BiY Learning Center — Brilliant Idea by Jim Caruk becomes reality

April 29th, 2010 by Cathy Rust Leave a reply »

When it comes to small jobs around the house, I am and always have been a do-it-yourselfer. I learned how to sew so I could make my own blinds, cushion covers and drapes. Before kids, my husband and I did all our own painting, I am way better at caulking than my husband, and I can detach a toilet and sink to paint behind that part of the wall.

The problem with being a DIYer, however, is that sometimes you can get too big for your own britches. What I mean is, you can become so caulky (sorry, couldn’t resist!) that you end up trying things that are way beyond your skill level. Like the time I almost electrocuted myself while installing a dimmer switch (I thought I’d turned the fuse off, really!), or the time I turned the water tap to the toilet so far that I broke it off. These experiences are humbling — not to mention dangerous, in the case of the light switch.

Enter Jim Caruk, star of Real Renos. Jim must have had people like me in mind when he decided to start the Build it Yourself Learning Center. This center is not meant to replace trade school, but rather is designed for the homeowner, whether they have just bought their first house, are wanting to tackle larger projects or, like me, realise their limits of DIY expertise.  The courses are designed to give you the knowledge and skill to tackle specfic homeowner tasks.

The variety of courses runs the gamut from learning how to reupholster a chair to building a deck. All courses are taught by accredited professionals and allow plenty of time for hands-on experience. Evening classes run 4-6 weeks for 3.5 hours per class, weekend classes run Saturdays and Sundays for 8 hours/day, and Boot Camp runs for 5 days, 8 hours/day. Courses range in price from $59-$399 depending on the content and length. Class sizes also vary depending on the nature of the course from 24-50 people. All students in hands-on courses will have access to equipment.

The Signature Series will focus on bringing in well-known personalities to talk about a variety of home improvement projects.

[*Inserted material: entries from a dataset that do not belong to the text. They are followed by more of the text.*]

-- ==== Sys2Proof/Decode.lean ====
section
/-! DEFINITION. The command words: fields, formats, the opcode map, the decoder and the encoder (spec/30_encoding.md R80 to R89). -/

namespace Sys2Proof

/-! ## Fields of a command word (spec/30_encoding.md R81) -/

/-- `op`, bits 31:24. -/
def opField (w : Word) : BitVec 8 := w.extractLsb' 24 8
/-- `rd`, bits 23:20. -/
def rdField (w : Word) : RegIdx := w.extractLsb' 20 4
/-- `rs1`, bits 19:16. -/
def rs1Field (w : Word) : RegIdx := w.extractLsb' 16 4
/-- `rs2`, bits 15:12. -/
def rs2Field (w : Word) : RegIdx := w.extractLsb' 12 4
/-- `z`, bits 11:1. -/
def zField (w : Word) : BitVec 11 := w.extractLsb' 1 11
/-- `m`, bit 0. -/
def mField (w : Word) : Bool := w.getLsbD 0

/-- The word with the given fields and `z = 0`: `op·2^24 + rd·2^20 + rs1·2^16 + rs2·2^12 + m` (spec/30_encoding.md R88). -/
def packWord (op : BitVec 8) (rd rs1 rs2 : RegIdx) (m : Bool) : Word :=
  op ++ rd ++ rs1 ++ rs2 ++ 0#11 ++ BitVec.ofBool m

/-! ## Formats (spec/30_encoding.md R83) -/

/-- What a format puts in an index field: a field-register index, a point-register index, or nothing (must be zero). -/
inductive Slot where
  | zero
  | field
  | point
  deriving DecidableEq, Repr

/-- Whether an index field's value is one the slot allows (spec/30_encoding.md R82, R83). -/
def Slot.allows (s : Slot) (i : RegIdx) : Bool :=
  match s with
  | .zero => i == 0
  | .field => RegIdx.isField i
  | .point => RegIdx.isPoint i

/-- One row of the table of formats; `m` says whether the mode bit is used. -/
structure Format where
  rd : Slot
  rs1 : Slot
  rs2 : Slot
  m : Bool
  deriving DecidableEq, Repr

namespace Format
/-- Format `Z`. -/
def z : Format := ⟨.zero, .zero, .zero, false⟩
/-- Format `Fd`. -/
def fd : Format := ⟨.field, .zero, .zero, false⟩
/-- Format `FdF`. -/
def fdF : Format := ⟨.field, .field, .zero, false⟩
/-- Format `FdFF`. -/
def fdFF : Format := ⟨.field, .field, .field, false⟩
/-- Format `Pd`. -/
def pd : Format := ⟨.point, .zero, .zero, false⟩
/-- Format `PdFF`. -/
def pdFF : Format := ⟨.point, .field, .field, false⟩
/-- Format `PdPP`. -/
def pdPP : Format := ⟨.point, .point, .point, false⟩
/-- Format `FdP`. -/
def fdP : Format := ⟨.field, .point, .zero, false⟩
/-- Format `Pm`. -/
def pm : Format := ⟨.zero, .point, .zero, true⟩
/-- Format `PdFP`. -/
def pdFP : Format := ⟨.point, .field, .point, false⟩
/-- Format `Fs`. -/
def fs : Format := ⟨.zero, .field, .zero, false⟩
end Format

/-! ## The opcode map (spec/30_encoding.md R84) -/

/-- One row of the opcode map: opcode, mnemonic, format, match, mask, and the command with the word's fields put in. -/
structure OpRow where
  op : BitVec 8
  mnemonic : String
  format : Format
  pattern : Word
  mask : Word
  build : Word → Instr

/-- The twenty rows, in the table's order. -/
def opcodeMap : List OpRow :=
  [ ⟨0x01, "CLRERR", .z, 0x01000000, 0xFFFFFFFF, fun _ => .clrerr⟩,
    ⟨0x02, "ZERO", .z, 0x02000000, 0xFFFFFFFF, fun _ => .zero⟩,
    ⟨0x10, "FMAKE", .fd, 0x10000000, 0xFF8FFFFF, fun w => .fmake (rdField w)⟩,
    ⟨0x11, "FADD", .fdFF, 0x11000000, 0xFF888FFF, fun w => .fadd (rdField w) (rs1Field w) (rs2Field w)⟩,
    ⟨0x12, "FSUB", .fdFF, 0x12000000, 0xFF888FFF, fun w => .fsub (rdField w) (rs1Field w) (rs2Field w)⟩,
    ⟨0x13, "FMUL", .fdFF, 0x13000000, 0xFF888FFF, fun w => .fmul (rdField w) (rs1Field w) (rs2Field w)⟩,
    ⟨0x14, "FDIV", .fdFF, 0x14000000, 0xFF888FFF, fun w => .fdiv (rdField w) (rs1Field w) (rs2Field w)⟩,
    ⟨0x15, "FINV", .fdF, 0x15000000, 0xFF88FFFF, fun w => .finv (rdField w) (rs1Field w)⟩ ] ++
  [ ⟨0x20, "PMAKE", .pdFF, 0x20000000, 0xFFC88FFF, fun w => .pmake (rdField w) (rs1Field w) (rs2Field w)⟩,
    ⟨0x21, "PINF", .pd, 0x21000000, 0xFFCFFFFF, fun w => .pinf (rdField w)⟩,
    ⟨0x22, "PLDG", .pd, 0x22000000, 0xFFCFFFFF, fun w => .pldg (rdField w)⟩,
    ⟨0x23, "PADD", .pdPP, 0x23000000, 0xFFCCCFFF, fun w => .padd (rdField w) (rs1Field w) (rs2Field w)⟩,
    ⟨0x24, "PGETX", .fdP, 0x24000000, 0xFF8CFFFF, fun w => .pgetx (rdField w) (rs1Field w)⟩,
    ⟨0x25, "PGETY", .fdP, 0x25000000, 0xFF8CFFFF, fun w => .pgety (rdField w) (rs1Field w)⟩,
    ⟨0x26, "PSER", .pm, 0x26000000, 0xFFFCFFFE, fun w => .pser (rs1Field w) (mField w)⟩ ] ++
  [ ⟨0x30, "SMUL", .pdFP, 0x30000000, 0xFFC8CFFF, fun w => .smul (rdField w) (rs1Field w) (rs2Field w)⟩,
    ⟨0x31, "KCHK", .fs, 0x31000000, 0xFFF8FFFF, fun w => .kchk (rs1Field w)⟩,
    ⟨0x40, "HMAC", .z, 0x40000000, 0xFFFFFFFF, fun _ => .hmac⟩,
    ⟨0x41, "PBKDF2", .z, 0x41000000, 0xFFFFFFFF, fun _ => .pbkdf2⟩,
    ⟨0x42, "MSEED", .z, 0x42000000, 0xFFFFFFFF, fun _ => .mseed⟩ ]

/-- A word is a row's command exactly when `w AND mask = match` (spec/30_encoding.md R84). -/
def OpRow.accepts (r : OpRow) (w : Word) : Bool := w &&& r.mask == r.pattern

/-! ## Decoding (spec/30_encoding.md R85, R86) -/

/-- Why a word is illegal: the conditions of spec/30_encoding.md R86, and a byte sequence that is not one word long (R80).
The unit reports one kind, `IllegalCommand`, for all of them; the name is for the reader. -/
inductive Illegal where
  /-- `op` is not one of the twenty opcodes. -/
  | opcode
  /-- `z ≠ 0`. -/
  | zNotZero
  /-- A field the format marks `0`, or `m` outside `PSER`, is not zero. -/
  | unusedNotZero
  /-- A field-register index is 8 or more. -/
  | fieldIndex
  /-- A point-register index is 4 or more. -/
  | pointIndex
  /-- The byte sequence is not four bytes long. -/
  | length
  deriving DecidableEq, Repr

/-- The first slot of a format that refuses its index, if any. -/
def Format.badSlot (f : Format) (w : Word) : Option Slot :=
  (([(f.rd, rdField w), (f.rs1, rs1Field w), (f.rs2, rs2Field w)]).find? fun x => !x.1.allows x.2).map (·.1)

/-- The name of the first condition of spec/30_encoding.md R86 that the word meets. -/
def whyIllegal (w : Word) : Illegal :=
  match opcodeMap.find? (fun r => r.op == opField w) with
  | none => .opcode
  | some r =>
    if zField w ≠ 0 then .zNotZero
    else
      match r.format.badSlot w with
      | some .field => .fieldIndex
      | some .point => .pointIndex
      | _ => .unusedNotZero

/-- `decode(w)`: the command of the row whose match and mask the word satisfies, else illegal (spec/30_encoding.md R85). -/
def decode (w : Word) : Except Illegal Instr :=
  match opcodeMap.find? (fun r => r.accepts w) with
  | some r => .ok (r.build w)
  | none => .error (whyIllegal w)

/-- Decoding the bytes of a `CMD` write: four bytes `b0 b1 b2 b3` are the word `INT(b0 b1 b2 b3)` (spec/20_memory.md R52 (d)). -/
def decodeBytes (bs : List Byte) : Except Illegal Instr :=
  if bs.length = 4 then decode (BitVec.ofNat 32 (int bs)) else .error .length

/-- The command read from an opcode-table word: the word's four bytes, big-endian, given to the decoder. -/
def decodeTableWord (nbits w : Nat) : Option Instr :=
  if nbits ≤ 32 then (decodeBytes (be (w % 2 ^ nbits) 4)).toOption else none

/-! ## Encoding (spec/30_encoding.md R84, R88) -/

/-- The word of a command. -/
def encode : Instr → Word
  | .clrerr => packWord 0x01 0 0 0 false
  | .zero => packWord 0x02 0 0 0 false
  | .fmake rd => packWord 0x10 rd 0 0 false
  | .fadd rd rs1 rs2 => packWord 0x11 rd rs1 rs2 false
  | .fsub rd rs1 rs2 => packWord 0x12 rd rs1 rs2 false
  | .fmul rd rs1 rs2 => packWord 0x13 rd rs1 rs2 false
  | .fdiv rd rs1 rs2 => packWord 0x14 rd rs1 rs2 false
  | .finv rd rs1 => packWord 0x15 rd rs1 0 false
  | .pmake rd rs1 rs2 => packWord 0x20 rd rs1 rs2 false
  | .pinf rd => packWord 0x21 rd 0 0 false
  | .pldg rd => packWord 0x22 rd 0 0 false
  | .padd rd rs1 rs2 => packWord 0x23 rd rs1 rs2 false
  | .pgetx rd rs1 => packWord 0x24 rd rs1 0 false
  | .pgety rd rs1 => packWord 0x25 rd rs1 0 false
  | .pser rs1 m => packWord 0x26 0 rs1 0 m
  | .smul rd rs1 rs2 => packWord 0x30 rd rs1 rs2 false
  | .kchk rs1 => packWord 0x31 0 rs1 0 false
  | .hmac => packWord 0x40 0 0 0 false
  | .pbkdf2 => packWord 0x41 0 0 0 false
  | .mseed => packWord 0x42 0 0 0 false

/-- The four bytes of a command as the host writes them to `CMD` (spec/30_encoding.md R90). -/
def encodeBytes (i : Instr) : List Byte := be (encode i).toNat 4

/-! ## Assembler syntax (spec/30_encoding.md R88) -/

/-- A field register's assembler name. -/
def fieldName (i : RegIdx) : String := "f" ++ toString i.toNat
/-- A point register's assembler name. -/
def pointName (i : RegIdx) : String := "p" ++ toString i.toNat

/-- The assembler line of a command. -/
def Instr.asm : Instr → String
  | .clrerr => "CLRERR"
  | .zero => "ZERO"
  | .fmake rd => "FMAKE " ++ fieldName rd
  | .fadd rd rs1 rs2 => "FADD " ++ fieldName rd ++ ", " ++ fieldName rs1 ++ ", " ++ fieldName rs2
  | .fsub rd rs1 rs2 => "FSUB " ++ fieldName rd ++ ", " ++ fieldName rs1 ++ ", " ++ fieldName rs2
  | .fmul rd rs1 rs2 => "FMUL " ++ fieldName rd ++ ", " ++ fieldName rs1 ++ ", " ++ fieldName rs2
  | .fdiv rd rs1 rs2 => "FDIV " ++ fieldName rd ++ ", " ++ fieldName rs1 ++ ", " ++ fieldName rs2
  | .finv rd rs1 => "FINV " ++ fieldName rd ++ ", " ++ fieldName rs1
  | .pmake rd rs1 rs2 => "PMAKE " ++ pointName rd ++ ", " ++ fieldName rs1 ++ ", " ++ fieldName rs2
  | .pinf rd => "PINF " ++ pointName rd
  | .pldg rd => "PLDG " ++ pointName rd
  | .padd rd rs1 rs2 => "PADD " ++ pointName rd ++ ", " ++ pointName rs1 ++ ", " ++ pointName rs2
  | .pgetx rd rs1 => "PGETX " ++ fieldName rd ++ ", " ++ pointName rs1
  | .pgety rd rs1 => "PGETY " ++ fieldName rd ++ ", " ++ pointName rs1
  | .pser rs1 m => "PSER " ++ pointName rs1 ++ ", " ++ (if m then "1" else "0")
  | .smul rd rs1 rs2 => "SMUL " ++ pointName rd ++ ", " ++ fieldName rs1 ++ ", " ++ pointName rs2
  | .kchk rs1 => "KCHK " ++ fieldName rs1
  | .hmac => "HMAC"
  | .pbkdf2 => "PBKDF2"
  | .mseed => "MSEED"

end Sys2Proof
end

For instance, Liette Tousignant will show people how to properly hang a group of pictures using the Hang & Level, an extremely handy tool that takes the aggravation out of picture hanging.

The BiY series will always have an accredited, experienced professional teaching the course. For instance, “Home Wiring Essentials — Electrical Basics” will be taught by a certified electrician. Courses consist of three main components:

  • Essential theory of whatever you’re learning about, be it drywalling, plumbing, or electrical wiring
  • Health and Safety: how to prevent injuries, including and especially the proper use of tools, as well as proper safety gear
  • Skills: perhaps the most important part of this program is the ability to practice hands-on building with qualified instructors there to help you.

One of the more interesting aspects was that Jim emphasized that while the quick workshops offered by the big box stores provide some introduction to building, they tend to build products that are perfectly square, whereas if you live in a house that’s 30 or more years old (or even three years old like mine), the walls and ceilings are rarely square. The limited building knowledge you might have picked up will not help you deal with crooked walls. At the Learning Centre, because the courses are taught by people with years of practical experience, they will help you deal with most common obstacles (including overcoming a fear of power tools).

After the course ends: Another unique feature of these programs is the support offered after you’ve completed your course through the online services. Once you’ve taken a course, you will have access to online videos to refresh your memory if you want to go over a certain skill or health and safety topic again. That means if the course is offered at one time but you’d planned on doing the renovation at a later date, you can take the course and refer to the instructional material online when you need it.

The BiY Learning Centre opens its doors on Saturday May 1st, 2010. If you’re at all interested in learning about how to tackle small (or large) renovation jobs, visit the website for a more detailed look at the course options available. There are currently two locations in Toronto: Downtown is a 5000 square foot space designed for teaching smaller jobs, and a 10,000 square foot space in the north end of the city for tackling larger jobs like deck building and roofing.